Both these aspects may continue to instill the value of organization-wide risk control,
contributing to actions aimed at reducing social risks. This is achieved by aggressive actions to
make sure employees appreciate their role in handling risks at any stage of the organization. This
is only true of humans, even earthly ones, who make choices where risk is an essential factor that
must always be taken into consideration. Like ads, risk management is everyone's business
(Engemann and Engemann, 2017).

9|Page
Conclusion
At present, the emphasis is strongly oriented towards the conceptual and systemic aspects of risk
management and compliance with regulations. Accounting for persons rather than boards where
responsibility is sometimes lost must be transparent and implemented. The emphasis should be
on what happened, what can be improved, and whether process improvements or checks are
needed. To promote open dialogue, treat the discipline or assignment of duties as a particular
issue. A company plan and core competencies should be guided by risk culture. The
effectiveness of a plan resides in direct relation to the culture of the organization. If they are not
compatible beforehand, it is necessary to change one to change the other.

10 | P a g e
References
Alexander, S., 2019. Regulating Risk Culture in Banks. SSRN Electronic Journal.

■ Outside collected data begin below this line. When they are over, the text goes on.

-- ==== Sys2Proof/Proofs/ResetAndMailbox.lean ====
section
/-! SUPPORT. The state that reset leaves, and the mailbox's registers (R290, R301, R303, R310, R311). -/
namespace Sys2Proof.Machine

/-! ## Reset -/

theorem reset_mem : State.reset.mem = [] := rfl
theorem reset_lost : State.reset.lost = [] := rfl
theorem reset_homeTable_eq : State.reset.homeTable = (List.range 64).map (· % 9) := rfl
theorem reset_quads : State.reset.quads = List.replicate 72 Quadrant.full := rfl
theorem reset_partitions : State.reset.partitions = List.replicate 16 none := rfl
theorem reset_contexts : State.reset.contexts = List.replicate 64 none := rfl

theorem join_replicate_none {α : Type} (k n : Nat) : ((List.replicate k (none : Option α))[n]?).join = none := by
  rw [List.getElem?_replicate]
  split <;> rfl

theorem memByte_reset (key : Nat) : State.reset.memByte key = resetByte key := by
  simp [State.memByte, State.lostAt, reset_mem, reset_lost]

theorem reset_homeTable {k : Nat} (hk : k < 64) : State.reset.reportByte (0x40 + k) = BitVec.ofNat 8 (k % 9) := by
  have hlt : 0x40 + k < 0x80 := by omega
  have h1 : (0x40 + k - 0) % 0x80 = 64 + k := by omega
  simp only [State.reportByte, if_pos hlt, h1, State.headTable]
  rw [List.getD_eq_getElem?_getD, List.getElem?_append_right (by rw [length_toBytes]; omega), length_toBytes, Nat.add_sub_cancel_left]
  simp [reset_homeTable_eq, hk]

theorem reset_pcMap {q n : Nat} (hq : q < 72) (hn : n < 2048) :
    State.reset.reportByte (0x140000 + 4096 * q + 2 * n) = BitVec.ofNat 8 (n / 32) := by
  have hge (k : Nat) (hk : k ≤ 0x140000) : ¬0x140000 + 4096 * q + 2 * n < k := by omega
  have hlt : 0x140000 + 4096 * q + 2 * n < 0x188000 := by omega
  have h1 : (0x140000 + 4096 * q + 2 * n - 0x140000) / 2 = 2048 * q + n := by omega
  have h2 : (0x140000 + 4096 * q + 2 * n - 0x140000) % 2 = 0 := by omega
  have h3 : (2048 * q + n) / 2048 = q := by omega
  have h4 : (2048 * q + n) % 2048 = n := by omega
  have hquad : State.reset.quads.getD q Quadrant.full = Quadrant.full := by
    rw [reset_quads, List.getD_eq_getElem?_getD, List.getElem?_replicate, if_pos hq]; rfl
  simp only [State.reportByte, hge _ (show 0x80 ≤ 0x140000 by decide), hge _ (show 0x2C0 ≤ 0x140000 by decide),
    hge _ (show 0x400 ≤ 0x140000 by decide), hge _ (show 0x1600 ≤ 0x140000 by decide), hge _ (show 0x2000 ≤ 0x140000 by decide),
    hge _ (show 0x16400 ≤ 0x140000 by decide), hge _ (show 0x18000 ≤ 0x140000 by decide), hge _ (show 0x18050 ≤ 0x140000 by decide),
    hge _ (show 0x18800 ≤ 0x140000 by decide), hge _ (show 0x18F01 ≤ 0x140000 by decide), hge _ (show 0x19000 ≤ 0x140000 by decide),
    hge _ (show 0x19504 ≤ 0x140000 by decide), hge _ (show 0x20000 ≤ 0x140000 by decide), hge _ (Nat.le_refl _), hlt, if_true, if_false, h1, h2,
    h3, h4, State.pcmapEntry, hquad]
  simp [Quadrant.placeOf, Quadrant.full, toBytes]

/-- Settles O47: every clause is a field of `State.reset`, or a byte of its report. -/
theorem resetFacts : Obligations.ResetFacts := by
  refine ⟨rfl, rfl, rfl, rfl, rfl, fun n => ⟨?_, ?_, rfl⟩, rfl, rfl, rfl, memByte_reset, fun key h => ?_, fun k hk => ?_, fun q n hq hn => ?_, rfl,
    fun k hk => ?_⟩
  · rw [State.part?, reset_partitions]; exact join_replicate_none ..
  · rw [State.ctx?, reset_contexts]; exact join_replicate_none ..
  · rw [memByte_reset, resetByte, if_neg (by omega)]
  · rw [memByte_reset, resetByte, if_pos (by omega), reset_homeTable hk]
  · rw [memByte_reset, resetByte, if_pos (by omega), reset_pcMap hq hn]
  · rw [List.eq_of_mem_replicate hk]
    exact ⟨rfl, rfl, rfl, rfl, rfl⟩

/-! ## The mailbox -/

theorem nthWord_modNth (l : List Word) (n m : Nat) (v : Word) (hn : n < l.length) :
    nthWord (modNth l n fun _ => v) m = if m = n then v else nthWord l m := by
  rw [nthWord, nthWord, List.getD_eq_getElem?_getD, List.getD_eq_getElem?_getD, getElem?_modNth]
  by_cases h : m = n
  · subst h
    simp [hn]
  · simp [h]

/-- A dead device takes no doorbell. -/
theorem ringBell_dead {s : State} (h : s.dead = true) (q : Nat) : s.ringBell q = s := by
  unfold State.ringBell
  split
  · rfl
  · simp [h]

/-- A command of the code that is submitted with a bit of MBW0[31:8] set is REJECTED. -/
theorem command_rejected {s : State} {code : Nat} (body : State) (h1 : s.mbBusy = true) (h2 : s.starting = none) (h3 : s.mbWait = none)
    (h4 : s.recovery = false) (h5 : s.mbCode = code) (h6 : nthWord s.mbw 0 >>> 8 ≠ 0) : s.command code body = s.answer .rejected := by
  have hno : (!s.mbBusy || s.starting.isSome || s.mbWait.isSome || s.recovery || decide (s.mbCode ≠ code)) = false := by
    simp [h1, h2, h3, h4, h5]
  rw [State.command, hno, if_neg Bool.false_ne_true, if_pos h6]

theorem mailboxUnknown_of_free {s : State} (h1 : s.mbBusy = true) (h2 : s.starting = none) (h3 : s.mbWait = none) (h4 : s.recovery = false)
    (h5 : s.mbCode = 0 ∨ 8 < s.mbCode) :
    exec .mailboxUnknown s = .next (if nthWord s.mbw 0 >>> 8 ≠ 0 then s.answer .rejected else s.answer .unknown) := by
  have h : (decide (1 ≤ s.mbCode) && decide (s.mbCode ≤ 8)) = false := by
    rw [Bool.and_eq_false_iff, decide_eq_false_iff_not, decide_eq_false_iff_not]; omega
  simp only [exec, execMailboxUnknown, h1, h2, h3, h4, h, Bool.not_true, Option.isSome_none, Bool.or_self, Bool.false_eq_true, if_false]

/-- Settles O50: the register's address decides what the write is; the codes of commands and their answers one by one. -/
theorem mailboxProtocol : Obligations.MailboxProtocol := by
  refine ⟨fun n v s hn hl hd hb => ?_, fun v s hd hb => ?_, fun q v s hq => ?_, fun off v s h => ?_, fun s code i h1 h2 h3 h4 h5 h6 hi => ?_,
    fun s h1 h2 h3 h4 h5 h6 => ?_⟩
  · have hb1 : ¬(0x100000 ≤ 0x1000 + 4 * n ∧ 0x1000 + 4 * n < 0x180000 ∧ (0x1000 + 4 * n) % 8 = 0) := by omega
    have hb2 : 0x1000 ≤ 0x1000 + 4 * n ∧ 0x1000 + 4 * n < 0x1040 ∧ (0x1000 + 4 * n) % 4 = 0 := by omega
    have hb3 : (0x1000 + 4 * n - 0x1000) / 4 = n := by omega
    refine ⟨{ s with mbw := modNth s.mbw n fun _ => v }, ?_, rfl, ?_, fun m hm => ?_⟩
    · simp only [exec, execRegisterWrite, hd, hb, hb1, hb2, hb3, Bool.false_eq_true, if_false, and_self, if_true]
    · exact (nthWord_modNth _ n n v (by omega)).trans (if_pos rfl)
    · exact (nthWord_modNth _ n m v (by omega)).trans (if_neg hm)
  · refine ⟨_, _, ?_, rfl, rfl⟩
    simp [exec, execRegisterWrite, hd, hb]
    rfl
  · have hb1 : 0x100000 ≤ 0x100000 + 8 * q ∧ 0x100000 + 8 * q < 0x180000 ∧ (0x100000 + 8 * q) % 8 = 0 := by omega
    have hb2 : (0x100000 + 8 * q - 0x100000) / 8 = q := by omega
    simp only [exec, execRegisterWrite, execDoorbell, hb1, hb2, and_self, if_true]
    by_cases hd : s.dead = true
    · rw [if_pos hd, ringBell_dead hd]
    · rw [if_neg hd]
  · rcases h with h | ⟨h, ho⟩
    · simp only [exec, execRegisterWrite, h, if_true]
    · have hb1 : ¬(0x100000 ≤ off ∧ off < 0x180000 ∧ off % 8 = 0) := by omega
      simp only [exec, execRegisterWrite, h, hb1, if_false, if_true, ite_self]
  · refine ⟨_, ?_, rfl⟩
    subst hi
    have hc (k : Nat) (hk : code = k) (body : State) := command_rejected body h1 h2 h3 h4 (h5.trans hk) h6
    match code, h5, hc with
    | 0, h5, _ => exact (mailboxUnknown_of_free h1 h2 h3 h4 (.inl h5)).trans (by rw [if_pos h6]; rfl)
    | 1, _, hc => exact congrArg _ (hc 1 rfl _)
    | 2, _, hc => exact congrArg _ (hc 2 rfl _)
    | 3, _, hc => exact congrArg _ (hc 3 rfl _)
    | 4, _, hc => exact congrArg _ (hc 4 rfl _)
    | 5, _, hc => exact congrArg _ (hc 5 rfl _)
    | 6, _, hc => exact congrArg _ (hc 6 rfl _)
    | 7, _, hc => exact congrArg _ (hc 7 rfl _)
    | 8, _, hc => exact congrArg _ (hc 8 rfl _)
    | n + 9, h5, _ => exact (mailboxUnknown_of_free h1 h2 h3 h4 (.inr (by omega))).trans (by rw [if_pos h6]; rfl)
  · exact ⟨_, (mailboxUnknown_of_free h1 h2 h3 h4 h5).trans (by rw [if_neg (not_not.mpr h6)]; rfl), rfl⟩

end Sys2Proof.Machine
end

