/-- The lines that a write-back sends, and how it leaves them. -/
def L1Line.cleaned (sel : L1Line → Bool) (l : L1Line) : L1Line := if sel l && decide (l.dirty ≠ 0) then { l with dirty := 0, writers := 0 } else l

theorem core?_writeBack_same {s : State} {core : Nat} {c : Core} (h : s.core? core = some c) (sel : L1Line → Bool) :
    (s.writeBack core sel).core? core = some { c with
      outbox := c.outbox ++ (c.l1.filter fun l => sel l && decide (l.dirty ≠ 0)).map (L1Line.message s.pkgWrites core)
      l1 := c.l1.map (L1Line.cleaned sel) } := by
  rw [State.writeBack, h]
  exact (core?_modCore_same s core _).trans (congrArg _ h)

theorem core?_writeBack_other (s : State) {core n : Nat} (sel : L1Line → Bool) (h : n ≠ core) : (s.writeBack core sel).core? n = s.core? n := by
  unfold State.writeBack
  split
  · rfl
  · exact core?_modCore_other s _ h

theorem holds_cleaned (sel : L1Line → Bool) (k : Nat) (l : L1Line) : (l.cleaned sel).holds k = (l.holds k && !(sel l)) := by
  unfold L1Line.cleaned
  split
  · rename_i h
    rw [Bool.and_eq_true] at h
    simp [h.1, L1Line.holds]
  · rename_i h
    by_cases hk : l.holds k = true
    · have hs : sel l = false := by
        rw [decide_eq_true (holds_dirty hk), Bool.and_true] at h
        exact Bool.eq_false_iff.mpr h
      simp [hk, hs]
    · simp [hk]

theorem data_cleaned (sel : L1Line → Bool) (l : L1Line) : (l.cleaned sel).data = l.data := by
  unfold L1Line.cleaned
  split <;> rfl

theorem line_cleaned (sel : L1Line → Bool) (l : L1Line) : (l.cleaned sel).line = l.line := by
  unfold L1Line.cleaned
  split <;> rfl

/-- A write-back of whole lines changes nothing of what memory will hold. -/
theorem settled_writeBack (s : State) (core : Nat) (p : Nat → Bool) (k : Nat) :
    (s.writeBack core fun l => p l.line).settled core k = s.settled core k := by
  cases hc : s.core? core with
  | none => rw [State.writeBack, hc]
  | some c =>
    rw [settled_some (core?_writeBack_same hc _), settled_some hc]
    dsimp only
    rw [List.foldl_append, memByte_foldl_message,
      ((sameMem_writeBack s core fun l => p l.line).foldl_perform c.outbox).memByte k]
    have hline (l : L1Line) (h : l.holds k = true) : l.line = k / 128 := by
      simp only [L1Line.holds, Bool.and_eq_true, decide_eq_true_eq] at h
      exact h.1
    by_cases hp : p (k / 128) = true
    · have h1 : lastDirty (c.l1.map (L1Line.cleaned fun l => p l.line)) k = none := by
        rw [lastDirty_eq_none]
        intro l hl
        obtain ⟨m, -, rfl⟩ := List.mem_map.mp hl
        rw [holds_cleaned]
        by_cases hm : m.holds k = true
        · simp [hline m hm, hp]
        · simp [hm]
      have h2 : lastDirty (c.l1.filter fun l => p l.line && decide (l.dirty ≠ 0)) k = lastDirty c.l1 k :=
        lastDirty_filter _ _ k fun l _ hl => by rw [hline l hl, hp]; exact decide_eq_true (holds_dirty hl)
      rw [h1, h2]
      rfl
    · have h1 : lastDirty (c.l1.map (L1Line.cleaned fun l => p l.line)) k = lastDirty c.l1 k := by
        simp only [lastDirty, ← List.map_reverse, List.find?_map]
        rw [Option.map_map]
        have : (L1Line.holds k ∘ L1Line.cleaned fun l => p l.line) = L1Line.holds k := by
          funext l
          rw [Function.comp, holds_cleaned]
          by_cases hl : l.holds k = true
          · simp [hline l hl, hp]
          · simp [hl]
        rw [this]
        congr 1
        funext l
        rw [Function.comp, data_cleaned]
      have h2 : lastDirty (c.l1.filter fun l => p l.line && decide (l.dirty ≠ 0)) k = none := by
        rw [lastDirty_eq_none]
        intro l hl
        by_contra hh
        have := (List.mem_filter.mp hl).2
        simp [hline l (by simpa using hh), hp] at this
      rw [h1, h2]
      rfl

/-! ## Lines that leave and come -/

/-- Every dirty line of the core in `t` was a dirty line of it in `s`. -/
def LessDirty (core : Nat) (s t : State) : Prop :=
  ∀ d, t.core? core = some d → ∃ c, s.core? core = some c ∧ ∀ l ∈ d.l1, l.dirty ≠ 0 → ∃ m ∈ c.l1, m.line = l.line ∧ m.dirty ≠ 0

theorem LessDirty.refl (core : Nat) (s : State) : LessDirty core s s := fun d hd => ⟨d, hd, fun l hl h => ⟨l, hl, rfl, h⟩⟩

theorem LessDirty.trans {core : Nat} {s t u : State} (h : LessDirty core s t) (k : LessDirty core t u) : LessDirty core s u := by
  intro d hd
  obtain ⟨c, hc, h1⟩ := k d hd
  obtain ⟨b, hb, h2⟩ := h c hc
  refine ⟨b, hb, fun l hl hd => ?_⟩
  obtain ⟨m, hm, e1, n1⟩ := h1 l hl hd
  obtain ⟨n, hn, e2, n2⟩ := h2 m hm n1
  exact ⟨n, hn, e2.trans e1, n2⟩

/-- No line of that number is dirty in the core's L1. -/
def CleanAt (s : State) (core n : Nat) : Prop := ∀ c, s.core? core = some c → ∀ l ∈ c.l1, l.line = n → l.dirty = 0

theorem CleanAt.mono {core n : Nat} {s t : State} (h : CleanAt s core n) (k : LessDirty core s t) : CleanAt t core n := by
  intro d hd l hl hn
  by_contra hne
  obtain ⟨c, hc, h1⟩ := k d hd
  obtain ⟨m, hm, e, h2⟩ := h1 l hl hne
  exact h2 (h c hc m hm (e.trans hn))

theorem CleanAt.lastDirty {s : State} {core k : Nat} (h : CleanAt s core (k / 128)) {c : Core} (hc : s.core? core = some c) :
    lastDirty c.l1 k = none := by
  rw [lastDirty_eq_none]
  intro l hl
  by_contra hh
  have hk : l.holds k = true := by simpa using hh
  have hline : l.line = k / 128 := by
    simp only [L1Line.holds, Bool.and_eq_true, decide_eq_true_eq] at hk
    exact hk.1
  exact holds_dirty hk (h c hc l hl hline)

theorem lessDirty_of_core {core : Nat} {s t : State} (h : t.core? core = s.core? core) : LessDirty core s t :=
  fun d hd => ⟨d, h ▸ hd, fun l hl hd => ⟨l, hl, rfl, hd⟩⟩

theorem lessDirty_drain (s : State) (core : Nat) : LessDirty core s (s.drain core) := by
  intro d hd
  rw [core?_drain_same] at hd
  obtain ⟨c, hc, rfl⟩ := Option.map_eq_some_iff.mp hd
  exact ⟨c, hc, fun l hl h => ⟨l, hl, rfl, h⟩⟩

theorem dirty_cleaned {sel : L1Line → Bool} {l : L1Line} (h : (l.cleaned sel).dirty ≠ 0) : sel l = false ∧ l.dirty ≠ 0 := by
  unfold L1Line.cleaned at h
  split at h
  · exact (h rfl).elim
  · rename_i hs
    refine ⟨?_, h⟩
    rw [decide_eq_true h, Bool.and_true] at hs
    exact Bool.eq_false_iff.mpr hs

theorem lessDirty_writeBack (s : State) (core : Nat) (sel : L1Line → Bool) : LessDirty core s (s.writeBack core sel) := by
  intro d hd
  cases hc : s.core? core with
  | none => rw [State.writeBack, hc] at hd; cases hc.symm.trans hd
  | some c =>
    obtain rfl := Option.some.inj ((core?_writeBack_same hc sel).symm.trans hd)
    refine ⟨c, rfl, fun l hl h => ?_⟩
    obtain ⟨m, hm, rfl⟩ := List.mem_map.mp hl
    exact ⟨m, hm, (line_cleaned sel m).symm, (dirty_cleaned h).2⟩

/-- What a write-back names is clean. -/
theorem clean_writeBack (s : State) (core n : Nat) (sel : L1Line → Bool) (hsel : ∀ l : L1Line, l.line = n → sel l = true) :
    CleanAt (s.writeBack core sel) core n := by
  intro d hd l hl hn
  cases hc : s.core? core with
  | none => rw [State.writeBack, hc] at hd; cases hc.symm.trans hd
  | some c =>
    obtain rfl := Option.some.inj ((core?_writeBack_same hc sel).symm.trans hd)
    obtain ⟨m, hm, rfl⟩ := List.mem_map.mp hl
    by_contra hne
    have h := (dirty_cleaned hne).1
    rw [hsel m ((line_cleaned sel m).symm.trans hn)] at h
    cases h
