-- ==== Sys2Proof/Proofs/Tiles.lean ====
section
/-! SUPPORT. Tile operations: their issue into the queue of their core, and what they do at their end (R228 to R241). -/
namespace Sys2Proof.Machine

/-! ## The queue -/

section
variable {c : Ctx}

/-- A tile operation with its operands. -/
def Ctx.tileOp (c : Ctx) (n : Nat) (kind : TileKind) (td ts : Nat) (pages : List (Nat × Xlate)) (olds : List Snap) : TileOp :=
  { id := n, crew := c.r.crew, strand := c.t.idx, lane := c.low, kind := kind, td := td, ts := ts, follow := none, phase := c.c.phase,
    pages := pages, olds := olds }

/-- A tile operation whose pages are translated enters the queue; whether it has seen its operands depends on the earlier locks. -/
theorem queueOp_go (hu : c.unresolved? = none) {kind : TileKind} {td ts : Nat} {pages : List (Nat × Xlate)}
    (ht : (c.s.transPages c.core c.ctx kind.pages.2 kind.pages.1).2 = .inl pages) :
    ∃ s n olds, SideKept c.s s ∧ c.queueOp kind td ts = .go (s.queueTile c.core (c.tileOp n kind td ts pages olds)).bumpId none 0 := by
  have hk := sideKept_transPages kind.pages.1 c.s c.core c.ctx kind.pages.2
  rw [Ctx.queueOp, hu]
  dsimp only
  rw [ht]
  dsimp only
  split
  · exact ⟨_, _, _, hk, rfl⟩
  · exact ⟨_, _, _, hk.trans (sideKept_fillOperands _ _ _ _ _), rfl⟩

theorem sameTime_queued (s : State) (core : Nat) (o : TileOp) : SameTime s (s.queueTile core o).bumpId := ⟨rfl, rfl, rfl, rfl, rfl⟩

theorem SameTime.trans {s t u : State} (h : SameTime s t) (k : SameTime t u) : SameTime s u := by
  obtain ⟨h1, h2, h3, h4, h5⟩ := h
  obtain ⟨k1, k2, k3, k4, k5⟩ := k
  exact ⟨k1.trans h1, k2.trans h2, k3.trans h3, k4.trans h4, k5.trans h5⟩

/-- The queue of a core to which an operation has been added. -/
theorem core?_queued {s : State} {k : Core} (h : SideKept c.s s) (hc : c.s.core? c.core = some k) (o : TileOp) (n : Nat) :
    ∃ k', (c.leave (s.queueTile c.core o).bumpId 0 id none n).core? c.core = some k' ∧ k'.tileQ = k.tileQ ++ [o] := by
  have h1 := h.2.2 c.core
  rw [hc] at h1
  obtain ⟨k1, hk1, hq⟩ := Option.map_eq_some_iff.mp h1
  refine ⟨{ k1 with tileQ := k1.tileQ ++ [o] }, ?_, congrArg (· ++ [o]) hq⟩
  rw [core?_leave]
  exact (core?_modCore_same s c.core _).trans (congrArg _ hk1)

end

/-- A tile instruction whose checks pass queues its operation. -/
theorem queues_of {i : Instr} {f : Form} {ok : Ctx → Prop} {kind : Ctx → TileKind} {td ts : Nat} (body : Ctx → Eff)
    (he : ∀ s, exec i s = issue f (tileBody body) s) (hb : ∀ c : Ctx, c.f = f → ok c → body c = c.queueOp (kind c) td ts) :
    Queues i f ok kind td ts := by
  intro s c k pages hr hok hst hk ht
  obtain ⟨-, -, hs, hf, -, -⟩ := hr.spec
  obtain ⟨s', n, olds, hkept, hq⟩ := queueOp_go hr.unresolved (td := td) (ts := ts) ht
  have hbody : tileBody body c = .go (s'.queueTile c.core (c.tileOp n (kind c) td ts pages olds)).bumpId none 0 := by
    rw [tileBody, hst, if_neg Bool.false_ne_true, hb c hf hok, hq]
  have htime := hkept.1.sameTime.trans (sameTime_queued s' c.core (c.tileOp n (kind c) td ts pages olds))
  obtain ⟨k', hk', htq⟩ := core?_queued hkept hk (c.tileOp n (kind c) td ts pages olds) (c.beats + 0)
  obtain ⟨a, b, e, hu⟩ := leave_strand c (s'.queueTile c.core (c.tileOp n (kind c) td ts pages olds)).bumpId c.t id none (c.beats + 0)
    ((strand?_of_crews htime.1 _).trans hs)
  refine ⟨_, k', _, _, exec_of_body _ (he s) hr hbody, hk', htq, rfl, rfl, rfl, rfl, rfl, rfl, hu, ⟨rfl, rfl, rfl, rfl⟩, rfl, fun v hv => ?_⟩
  rw [← strand?_of_crews (crews_leave_congr c htime 0 id none c.beats)] at hv
  obtain rfl := Option.some.inj (hv.symm.trans hu)
  exact ⟨rfl, rfl, rfl⟩

theorem tileNo_t {o : Opd} {n : BitVec 3} (h : o = .t n) : tileNo o = n.toNat := by rw [h]; rfl

theorem tileViewTrap_none {t : Ty} {v : View} {right : Bool} (h : v.tileShape t = true) (hr : right = true) : tileViewTrap t v right = none := by
  rw [tileViewTrap, h, hr]
  rfl

/-- Settles O40: each form's checks pass, and the operation is queued. -/
theorem tilesQueue : Obligations.TilesQueue := by
  unfold Obligations.TilesQueue
  intro size
  refine ⟨fun e d hd => queues_of _ (fun _ => rfl) fun c hf _ => ?_, fun e d a hd ha => queues_of _ (fun _ => rfl) fun c hf _ => ?_,
    fun e d a hd ha => queues_of _ (fun _ => rfl) fun c hf _ => ?_, fun e d a hd ha => queues_of mpermBody (fun _ => rfl) fun c hf h => ?_,
    fun e d w hd => queues_of _ (fun _ => rfl) fun c hf ⟨h1, h2, h3⟩ => ?_, fun e a w ha => queues_of _ (fun _ => rfl) fun c hf ⟨h1, h2, h3⟩ => ?_,
    fun e d wa wb hd => queues_of mmaBody (fun _ => rfl) fun c hf ⟨h1, h2, h3, h4⟩ => ?_,
    fun e s c hr h => exec_of_stay _ rfl hr (if_pos h)⟩
  · rw [hf, tileNo_t (o := (Form.ofExt 0xA1 e).e.d) hd]
  · rw [hf, tileNo_t (o := (Form.ofExt 0xA4 e).e.d) hd, tileNo_t (o := (Form.ofExt 0xA4 e).e.a) ha]
  · rw [hf, tileNo_t (o := (Form.ofExt 0xA6 e).e.d) hd, tileNo_t (o := (Form.ofExt 0xA6 e).e.a) ha]
    rfl
  · rw [mpermBody, h, hf, tileNo_t (o := (Form.ofExt 0xA5 e).e.d) hd, tileNo_t (o := (Form.ofExt 0xA5 e).e.a) ha]
  · rw [hf]
    rw [show c.viewUse (Form.ofExt 0xA2 e).e.a = some w from h1]
    dsimp only
    rw [tileViewTrap_none (t := (Form.ofExt 0xA2 e).e.ty) h2 h3, tileNo_t (o := (Form.ofExt 0xA2 e).e.d) hd]
    rfl
  · rw [hf]
    rw [show c.viewUse (Form.ofExt 0xA3 e).e.d = some w from h1]
    dsimp only
    rw [tileViewTrap_none (t := (Form.ofExt 0xA3 e).e.ty) h2 h3, tileNo_t (o := (Form.ofExt 0xA3 e).e.a) ha, Ctx.rmCode, hf]
    rfl
  · rw [mmaBody, hf]
    rw [show c.viewUse (Form.ofExt 0xA0 e).e.a = some wa from h1, show c.viewUse (Form.ofExt 0xA0 e).e.b = some wb from h2]
    dsimp only
    rw [h3]
    dsimp only
    rw [show mmaTrap (Form.ofExt 0xA0 e).e.ty wa.view wb.view _ _ = none from h4, tileNo_t (o := (Form.ofExt 0xA0 e).e.d) hd]
    rfl

end Sys2Proof.Machine
end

Bucciol, A., and Miniaci, R., 2013. Financial Risk Attitude, Business Cycles, and Perceived Risk
Exposure. SSRN Electronic Journal.

Engemann, K., and Engemann, K., 2017. Risk attitude chain: safety climate, risk attitude, and
risk decisions. International Journal of Business Continuity and Risk Management, 7(3), p.211.

Greenberg, M., and Lowrie, K., 2013. Sheila Jasanoff: Culture and Diversity in Risk
Management. Risk Analysis, 33(7), pp.1179-1181.

Huber, W., 2012. Culture Risk: An Exploratory Study of the Influence of Culture on Auditors'
Evaluation of Internal Control and Assessment of Control Risk. SSRN Electronic Journal.

Roeschmann, A., 2014. Risk Culture: What It Is and How It Affects an Insurer's Risk
Management: Risk Management and Insurance Review, 17(2), pp.277-296.